Jessica M. Karmasek Sep. 25, 2013, 4:00pm

WASHINGTON (Legal Newsline) -- Advocates of a constitutional amendment to overturn a U.S. Supreme Court ruling in 2010 that allowed unrestricted campaign spending by corporations said Tuesday support for the campaign is one-third of the way there.

The nation's high court held in Citizens United v. Federal Election Commission that corporate funding of independent political broadcasts in candidate elections cannot be limited because of the First Amendment.

The court's ruling in favor of Citizens United stemmed from a dispute over whether the non-profit corporation could air a film critical of current U.S. Secretary of State Hillary Clinton.

Special interest groups, including the Free Speech For People, People For the American Way, Public Citizen and Common Cause, want the ruling overturned and have been pushing for an amendment to do so.

However, constitutional amendments must be approved by two-thirds of both the U.S. House of Representatives and Senate.

After that, they must be approved by the legislatures in at least 38 states.

According to a survey by the groups, which was released this week, support for an amendment currently stands at one-third of each of those thresholds.

The number of representatives needed is 290. Currently, 98 are sponsors or co-sponsors, the survey found.

The number of senators needed is 67. Today, 27 are sponsors or co-sponsors.

As for the state legislatures, 16 have officially "called" for an amendment or have issued official resolutions or ballot measures.

"In just three years since the Supreme Court's Citizens United ruling, we have come one-third of the way to amending the U.S. Constitution to reclaim our democracy and to ensure that people, not corporations, shall govern in America," John Bonifaz, co-founder and executive director of Free Speech For People, said in a statement.

"Americans across the political spectrum are standing up to defend that fundamental promise of government of, by, and for the people."

Karen Hobert Flynn, senior vice president for strategy and programs at Common Cause, said voters and legislators are "justifiably outraged" at what Citizens United has created -- "a system of legalized bribery around our elections," she said.

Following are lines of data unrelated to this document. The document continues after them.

-- ==== Sys2Proof/Tests/Slice0.lean ====
section
/-! SUPPORT. Tests: ill-formed commands refused, worked examples of the spec, and for every statement that has hypotheses a
state and operands that meet them (witness_<statement>, one for each clause). -/

namespace Sys2Proof.Tests

open Sys2Proof.Machine

/-! ### Well-formed commands -/

theorem test_wf_enable_without_bit : Instr.wf (.enable 4) = false := by decide
theorem test_wf_enable_with_reset : Instr.wf (.enable 3) = false := by decide
theorem test_wf_reset_without_bit : Instr.wf (.reset 1) = false := by decide
theorem test_wf_irq_enable_with_enable : Instr.wf (.irqEnable 5) = false := by decide
theorem test_wf_register_unaligned : Instr.wf (.registerWrite 0x1C .full 0) = false := by decide
theorem test_wf_register_half_unaligned : Instr.wf (.registerWrite 0x1A .half 0) = false := by decide
theorem test_wf_register_half_too_wide : Instr.wf (.registerWrite 0x18 .half 0x100000000) = false := by decide
theorem test_wf_register_write_to_control : Instr.wf (.registerWrite 0x08 .full 1) = false := by decide
theorem test_wf_header_slot_short : Instr.wf (.headerSlotReturn 0 (.data [1, 2])) = false := by decide
theorem test_wf_extension_slot_short : Instr.wf (.extensionSlotReturn 0 (.data [])) = false := by decide
theorem test_wf_profile_wrong_length : Instr.wf (.profileLoadReturn 0 (.data (List.replicate 64 0))) = false := by decide
theorem test_wf_data_empty : Instr.wf (.dataReadReturn 0 (.data [])) = false := by decide
theorem test_wf_mark_other_code : Instr.wf (.mark (8 :: List.replicate 63 0)) = false := by decide
theorem test_wf_cfgq_short_slot : Instr.wf (.cfgq [1]) = false := by decide
theorem test_wf_unknown_known_code : Instr.wf (.unknownCommand (9 :: List.replicate 63 0)) = false := by decide
theorem test_wf_accepts : Instr.wf (.enable 5) = true ∧ Instr.wf (.registerWrite 0x1C .half 7) = true
    ∧ Instr.wf (.mark (9 :: List.replicate 63 0)) = true ∧ Instr.wf (.unknownCommand (10 :: List.replicate 63 0)) = true := by
  decide

/-! ### Register writes as commands (11.1) -/

/-- 11.1, CONTROL: ENABLE is bit 0, RESET bit 1, IRQ_ENABLE bit 2. -/
theorem test_control_writes : commandOfWrite 0x08 .full 5 = some (.enable 5) ∧ commandOfWrite 0x08 .half 7 = some (.reset 7)
    ∧ commandOfWrite 0x08 .half 4 = some (.irqEnable 4) ∧ commandOfWrite 0x0A .half 4 = none := by decide

/-- 11.1, INDEX_PORT: queue in bits 0 to 3, target in bit 4, index in bits 16 to 31. -/
theorem test_index_port_writes : commandOfWrite 0x30 .half 0x00040003 = some (.subTail 3 4)
    ∧ commandOfWrite 0x30 .full 0x000A0013 = some (.cplHead 3 10) ∧ commandOfWrite 0x10 .half 4 = some (.indexErrorClear 4)
    ∧ commandOfWrite 0x18 .full 0x100004 = some (.registerWrite 0x18 .full 0x100004) := by decide

/-! ### States for the tests -/

/-- The state that an answer carries. -/
def after (o : Host.Outcome State Fault Refusal) : State :=
  match o with
  | .next t => t
  | _ => {}

/-- An ACTIVE queue with rings of 16. -/
def ring : QueueRow := { state := .active, configured := true, subBase := 0x10000, cplBase := 0x20000 }

def setRow (s : State) (q : QueueId) (r : QueueRow) : State := s.modQueue q fun _ => r

def setCtx (s : State) (c : CtxId) (x : Context) : State := s.modCtx c fun _ => x

def withReset (s : State) : State := s.modRegs fun r => { r with resetting := true }

def busProfile : BusProfile := { responses := true, setup := 1, strobe := 2, recovery := 1, turnOff := 4, holdLimit := 10 }

def profile : Profile := { valid := true, bus := busProfile, retryLimit := 3, baseDelay := 20 }

/-- An inline WRITE of four bytes to T3 at 0x100. -/
def writeOp : Op := { target := 3, addr := 0x100, length := 4, inline := true, data := 0x04030201 }

/-- A READ of four bytes from T3 at 0x100 to a host buffer. -/
def readOp : Op := { kind := .read, target := 3, addr := 0x100, length := 4, data := 0x8000 }

/-- A context of queue 1 that has one op. -/
def holder (o : Op) : Context :=
  { queue := some 1, tag := 0x55, headerLoaded := true, ops := [o], opIndex := some 1
    segment := some { target := 3, addr := 0x100, len := 4 }, prof1 := some profile }

/-- Context 0 holds `o` of queue 1 in state `x`. -/
def holding (o : Op) (x : CtxState) : State :=
  setCtx (setRow {} 1 { ring with outstanding := 1, reserved := 1 }) 0 { holder o with state := x }

def accessOf (d : Direction) (p : BusPhase) (hold : Option Nat) : Access :=
  { owner := 0, half := .source, target := 3, direction := d, start := 0x100, beats := 4, snapshot := busProfile
    phase := p, holdTimer := hold }

/-- Context 0's access to T3 is in progress. -/
def inPhase (o : Op) (d : Direction) (p : BusPhase) (hold : Option Nat := none) : State :=
  (holding o .onBus).setAccess (accessOf d p hold)

/-- Context 0 has one op `o` and one segment, at place 0 of a chunk, in half `half`, with its chunk; `x` sets the rest. -/
def accessEnding (o : Op) (half : Half) (x : Context → Context) : State :=
  ((holding o .onBus).modCtx 0 fun y => x { y with segment := some { half, target := 3, addr := 0x100, len := 4 } }).setChunk 23
    (some ⟨0, .current, [3], 4⟩)

/-- A read is in flight under tag 0. -/
def reading (s : State) (r : ReadReq) : State := s.setTag 0 (.inFlight r 0)

/-- A WRITE's segment of four bytes waits for its read into chunk 23, with role `r`. -/
def awaitingData (r : Role) (again : Bool) : State :=
  let g : Segment := { target := 3, addr := 0x100, len := 4, reread := again }
  reading ((setCtx {} 0 { holder { writeOp with inline := false } with
      state := .preparing, prep := .waitData, segment := some g, staged := some g }).setChunk 23 (some ⟨0, r, [3], 4⟩))
    { ref := .data 0 23 252, addr := 0x8000, len := 4 }

/-- Queue 0 with a control record in flight under tag 0. -/
def control : State :=
  reading ((setRow {} 0 { ring with subTail := 1, reserved := 1 }).modControl fun k => { k with state := .reading })
    { ref := .control, addr := 0x10000, len := 64 }

/-- A control record: its command, queue, target and mode, and 56 bytes more. -/
def slotOf (command queue target mode : Byte) (rest : List Byte := List.replicate 56 0) : List Byte :=
  [command, 0, 0x34, 0x12, queue, target, mode, 0] ++ rest

/-- A CFGQ record's bytes 8 to 63: rings of 16 and 32 at 0x1000 and 0x2000, limit 2, weight 3, threshold 4. -/
def settings : List Byte :=
  List.replicate 8 0 ++ [0, 0x10, 0, 0, 0, 0, 0, 0] ++ [0, 0x20, 0, 0, 0, 0, 0, 0] ++ [4, 5, 2, 3, 4, 0, 9, 0] ++ List.replicate 24 0

/-- A record header: op count, slot count, then 61 bytes of zeros. -/
def header (ops slots : Byte) : List Byte := [7, 0, ops + 16 * slots] ++ List.replicate 61 0

/-! ### Worked examples and tables of the spec -/

/-- 11.1, IDENT: part code 0x2240, revision 1, 8 queues, 16 targets, 16 contexts, 24 chunks. -/
theorem test_ident : readRegister {} 0 .full = 0x0018_1010_0801_2240 := by decide

/-- 4.7: RETRY delays of 20 and 40 µs from a base of 20; R71: at most 64 times the base. -/
theorem test_retry_delays : retryDelay 20 1 = 20 ∧ retryDelay 20 2 = 40 ∧ retryDelay 255 7 = 16320 ∧ retryDelay 255 9 = 16320 := by
  decide

/-- 4.7: 0x420 lies in the window from 0x400, under 256 bytes: one segment of 16 bytes. -/
theorem test_segment_of_read : segmentLength { kind := .read, addr := 0x420, length := 16 } .source { window := 10 } {} 0 16 = 16
    ∧ windowBase { window := 10 } 0x420 = 0x400 := by decide

/-- 1.12: a WRITE of 600 bytes at 0x100 under 256-byte windows is cut into 256, 256 and 88 bytes. -/
theorem test_segments_of_write :
    let cutAt (n : Nat) := segmentLength { addr := 0x100, length := 600 } .source { window := 8 } {} n 600
    cutAt 0 = 256 ∧ cutAt 256 = 256 ∧ cutAt 512 = 88 := by decide

/-- 8.9, event 11: an entry at place 15 wraps the tail and flips the phase; the written count is then 6. -/
theorem test_ring_wrap :
    let r : QueueRow := { ring with cplTail := 15, cplHead := 10, reserved := 2 }
    r.entryPlaced.cplTail = 0 ∧ r.entryPlaced.phase = false ∧ r.entryPlaced.written = 6 := by decide

/-- 8.9, event 6: a reservation is refused at written plus reserved 15 of 16. -/
theorem test_ring_full : ({ ring with cplTail := 12, cplHead := 1, reserved := 4 } : QueueRow).hasRoom = false
    ∧ ({ ring with cplTail := 12, cplHead := 1, reserved := 3 } : QueueRow).hasRoom = true := by decide

/-- 8.9, event 9 and the paragraph after it: CPL_HEAD 10 passes, CPL_HEAD 0 frees 15 of 13 and fails. -/
theorem test_cpl_head : let r : QueueRow := { ring with cplTail := 14, cplHead := 1, reserved := 2 }
    r.headOk 10 = true ∧ r.freedBy 10 = 9 ∧ r.headOk 0 = false ∧ r.freedBy 0 = 15 := by decide

/-- 8.9: SUB_TAIL 16 on a ring of 16 latches TAIL_RANGE and queue 3, and a message goes on vector 0. -/
theorem test_sub_tail_range :
    let s := (setRow {} 3 { ring with subHead := 12, subTail := 12 }).modRegs fun r => { r with irqEnable := true }
    let t := after (exec (.subTail 3 16) s)
    t.regs.indexError = some (.tailRange, 3) ∧ t.port.issueQueue = [.message 0] ∧ (t.queue 3).subTail = 12 := by decide

/-- 5.7, event 7: four entries filled, T3 the least recently used, so E2 takes T7. -/
theorem test_fill_place :
    let s : State := { cache := {
      entries := #v[some ⟨1, {}⟩, some ⟨2, {}⟩, some ⟨3, {}⟩, some ⟨4, {}⟩], recency := [0, 1, 3, 2] } }
    s.fillPlace = 2 ∧ (s.fill 7 {}).cache.recency = [2, 0, 1, 3] := by decide

/-- 5.7, event 10: an empty entry is taken before any eviction. -/
theorem test_fill_empty :
    ({ cache := { entries := #v[none, some ⟨2, {}⟩, some ⟨7, {}⟩, some ⟨4, {}⟩], recency := [2, 1, 3] } } : State).fillPlace = 0 := by
  decide

/-- 3.7, grants 10 and 11: the eighth locality grant is spent, queue 1 has used its weight, so queue 2 is searched and its
oldest context taken; then queue 2 again, whose weight is 2. -/
theorem test_arbiter :
    let seg (t : TargetId) : Option Segment := some { target := t, len := 2 }
    let s := setCtx (setCtx (setCtx (setRow (setRow {} 1 { ring with weight := 1 }) 2 { ring with weight := 2 })
      2 { state := .busReady, queue := some 1, seq := 20, segment := seg 3 })
      7 { state := .busReady, queue := some 2, seq := 21, segment := seg 5 })
      9 { state := .busReady, queue := some 2, seq := 22, segment := seg 6 }
    (s.modBus fun b => { b with lastQueue := 1, queueRun := 1, localityRun := 8 }).arbiterPick = some (7, 2, 1, 0)
      ∧ ((s.modCtx 7 fun x => { x with state := .completing }).modBus fun b =>
          { b with lastQueue := 2, queueRun := 1 }).arbiterPick = some (9, 2, 2, 0)
      ∧ (s.modBus fun b => { b with lastQueue := 2, queueRun := 2 }).arbiterPick = some (2, 1, 1, 0) := by decide

/-- 6.11, events 5 and 6: C0's release grants C3 its whole set, and C5 waits on. -/
theorem test_lock_grants :
    let s : State := { locks := {
      rows := Vector.ofFn fun t => if t = 1 ∨ t = 2 then some 0 else none
      waiters := [⟨3, 11, 0x000C⟩, ⟨5, 12, 0x0018⟩] } }
    let t := s.lockRelease 0
    t.locks.rows[1] = none ∧ t.locks.rows[2] = some 3 ∧ t.locks.rows[3] = some 3 ∧ t.locks.rows[4] = none
      ∧ t.locks.waiters.map (·.context) = [5] := by decide

/-- R50: a beat of a 32-bit port at 0xFF carries its bytes on lanes 3, 0, 1 and 2. -/
theorem test_lanes_of_addresses :
    beatLanes { kind := .copy } { port := 2 } 0xFF = [(0, 1), (1, 2), (2, 3), (3, 0)]
      ∧ beatBytes { kind := .copy } { port := 2 } 0xFF 0x44332211 = [0x44, 0x11, 0x22, 0x33]
      ∧ laneMask ((beatLanes { kind := .copy } { port := 2 } 0xFF).map (·.1)) = 0xF
      ∧ beatLanes { kind := .poll, length := 2 } { port := 2 } 0x102 = [(2, 0), (3, 1)] := by decide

Marge Baker, executive vice president of People For the American Way, added that this week's milestone represents "important progress."

"Amending our country's constitution should be difficult. But this isn't the first time Americans have encountered a serious problem that needs a serious solution," she said. "Citizens United and other cases that paved the way for big money to flood our elections have given us one of those moments.

"As more states and elected officials go on record in support of an amendment, the clearer it becomes that the American people will not stand to have their voices overpowered by wealthy special interests."

The 16 states that have formally called for a constitutional amendment include: California, Colorado, Connecticut, Delaware, Hawaii, Illinois, Maine, Maryland, Massachusetts, Montana, New Jersey, New Mexico, Oregon, Rhode Island, Vermont and West Virginia.

In addition, nearly 500 cities, towns and counties, including New York, Los Angeles, Chicago and Philadelphia have called for an amendment, and more than 2,000 elected officials nationwide support one.